After I brush my teeth and do my skincare, I look at myself in the mirror and say something nice.
(Your hair looks good. The article you wrote yesterday turned out great. This new moisturizer is working wonders.)
It felt silly at first, but, to my astonishment, it worked. This small habit sets a positive tone for the entire day.
Additionally, whenever I have a bad thought about my abilities, I try to find evidence of the contrary.
If I doubt that I can finish an assignment, I think about all the times I met my deadlines.
If I believe that my friends secretly hate me, I think about the last time we talked.
Learning how to be your best friend and biggest cheerleader will make a world of difference.
Ask any mentally tough woman you know.
5) Diminish others
Bringing others down doesn’t lift you up.
And all that time you waste being jealous of someone else’s success?

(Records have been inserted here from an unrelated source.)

-- ==== Sys2Proof/WellFormed.lean ====
section
/-! DEFINITION. Well-formed commands: a command that carries a frame carries one that belongs to its row (R144, R147, R148);
every other command is well formed. The meanings do not assume it: a port judges whatever bytes it is given (log 13). -/

namespace Sys2Proof
open Sys2Proof.Machine

/-- The frame a command carries belongs to the command's row. -/
def Instr.wellFormed : Instr → Bool
  | .badFrame _ f => frameBad f
  | .sampleFrame _ f =>
    !frameBad f && frameKind f == kindSample && frameDest f == codePart && frameLength f == samplePayload
  | .headStatusFrame _ f => !frameBad f && frameKind f == kindHeadStatus && frameDest f == codeSurvey
  | .headCommandFrame f => !frameBad f && frameKind f == kindHeadCommand && (headOfCode (frameDest f)).isSome
  | .managementRequestFrame f => !frameBad f && frameKind f == kindRequest && frameDest f == codePart
  | .discardedGoodFrame p f => !frameBad f && frameUnrouted p f
  | .hardReset | .unknownKindRequest | .readPart | .readHead | .readTime | .readCell | .memRead | .readFault
  | .syncConfig | .headConfig | .writeComp | .writePose | .tableConfig | .tableConfigApply | .spillConfig
  | .memConfig | .setArbiter | .memWrite | .memWriteResume | .purgeCell | .purgeAll | .pinCell | .pinCellResume
  | .unpinCell | .pointState | .pointStateResume | .headModeEnable | .headModeDisable | .headModeAim | .clearFault
  | .setServiceActive | .setServiceHold | .setServiceStandby | .setServiceWake | .restart | .restartProper
  | .syncEpoch | .syncExpiry _ | .silenceLimit _ | .coastLimit _ | .searchDwellEnd _ | .settleExpiry _
  | .triggerExpired _ | .syncPulseEnd _ | .triggerEdge _ | .referenceEdge | .referenceTimeout | .lockUpComplete
  | .captureAttempt | .refreshExpiry | .memoryGrant | .walkReadDone | .pendingStartRetry _ | .rewalkStart
  | .writebackDone | .spillWriteDone | .drainReadStart | .drainReadDone | .memReadDone | .memWriteDone
  | .pointStateWriteDone | .refreshDone | .initSettleEnd | .initRefreshDone | .selfRefreshEntry
  | .selfRefreshExitDone | .eventSlotTaken | .heldAnswerEntry | .uplinkTxEnd | .headTxEnd _ => true

end Sys2Proof
end

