/-- The point's bytes of a Position payload: its id and clamped deviation, or zeros (R154). -/
def pointBytes (pos : Vec3) : Option Point → List Byte
  | some p => natLE 2 p.id ++ vecLE 2 (clampDeviation (deviation pos p.nominal))
  | none => List.replicate 8 0

theorem positionPayload_eq (n : Head) (h : Handed) {pos : Vec3}
    (position : (h.sample.block.map BlockPos.pos).getD ⟨0, 0, 0⟩ = pos) : positionPayload n h =
    [byteOf (headNumber n)] ++ natLE 2 h.sample.index ++ [byteOf h.sample.tracking.code] ++ vecLE 4 pos ++
      pointBytes pos (shownPoint h) ++ [byteOf h.sample.flags.code, byteOf (lookupByte h)] := by
  subst position
  unfold positionPayload
  cases shownPoint h with
  | none =>
    have zeros : natLE 2 0 ++ vecLE 2 ⟨0, 0, 0⟩ = List.replicate 8 (0 : Byte) := rfl
    simp only [pointBytes, ← zeros, Option.map_none, Option.getD_none, List.append_assoc]
  | some p => simp [pointBytes]

/-- The lookup byte by the result; without a record no point is shown and no mark is read. -/
theorem lookupByte_eq (h : Handed) : lookupByte h = match h.result with
    | .noPosition => 0
    | .noTable => 1
    | .record r => 2 + (if (shownPoint h).isSome then 4 else 0) + (if r.incomplete then 8 else 0) + (if r.overflow then 16 else 0)
    | .late => 3 := by
  have hidden (noRecord : h.result.recordOf = none) : shownPoint h = none := by
    simp only [shownPoint, noRecord]
    cases h.sample.block <;> rfl
  cases result : h.result with
  | record r => simp [lookupByte, result, LookupResult.code, LookupResult.recordOf]
  | _ => simp [lookupByte, result, LookupResult.code, LookupResult.recordOf, hidden]

/-- The count chooses a sample or not; one chosen enters where a Position frame may (R158, R160). -/
theorem reportSample_eq (s : State) (n : Head) (h : Handed) : s.reportSample n h =
    let d := s.report.decimation.get n
    let zeroed := s.setDecimation n { d with count := 0 }
    if d.effective ≤ d.count + 1 then
      if s.report.posCount < 40 ∧ s.report.occupancy < 48 then zeroed.enqueue ⟨.position, positionPayload n h⟩ else zeroed
    else s.setDecimation n { d with count := d.count + 1 } := by
  have fits : (s.setDecimation n { s.report.decimation.get n with count := 0 }).report.positionFits =
      decide (s.report.posCount < 40 ∧ s.report.occupancy < 48) := by rw [Bool.decide_and]; rfl
  simp only [State.reportSample, fits, decide_eq_true_eq]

It would be better spent working on achieving your own. You’re wasting precious resources.
Mentally tough women celebrate others’ wins.
They know they’ll get their turn sooner rather than later.
6) Try to please everyone
People will get upset with you. It’s part of life.
When you try to please everyone else, you put yourself last.
You’re basically telling yourself that your needs aren’t important.
It’s nice when people get along, but mentally tough women know that isn’t always attainable.
Once you learn to prioritize what you want, your self-esteem skyrockets. A few tips that might help:
- Say no to overcommitting yourself
- Don’t over-explain your refusal to do something
- Stop apologizing for things you aren’t responsible for
- Understand that you don’t need to please everyone to be loved and accepted
At the same time, it’s essential to make peace with the fact that not everyone will like you or agree with your choices.
That doesn’t mean your choices aren’t valid.
If you want to start a YouTube channel, do it.
Quit your successful job to live on a farm? Go ahead.
Wear that extravagant dress at brunch? You’ll turn heads.
More often than not, when someone mocks you or tries to prevent you from going after your dreams, they do it because of their insecurities.
Others’ opinions on how you should live your life are just noise.
Mentally tough women tune it out.
7) Obsess over things they can’t control
Some things in life are impossible to control. Trying to will drive you crazy.
If you tend to obsess over past mistakes or over other people’s actions, you spend a lot of time dwelling on things you can’t change.
Mentally tough women prefer to redirect their attention to stuff they can influence, like their future.
Time marches on no matter what, but you have a say in how the next weeks, months, and years of your life look.
Accepting that you’re not in charge of everything gives you immense freedom.
This doesn’t mean ignoring problems. But once you acknowledge them, don’t waste time wondering why they popped up.
Take constructive action to fix them.
Letting go of what you can’t control enables you to channel your energy into areas where you can make a positive difference.
That’s what mental toughness is all about.
Final thoughts
Like weight-lifting builds muscle, ditching the habits above improves mental toughness over time.
It’s a gradual journey, and you’ll probably stumble upon obstacles along the way.
But you already have all the tools to overcome them.
Before you know it, resilience will be your middle name.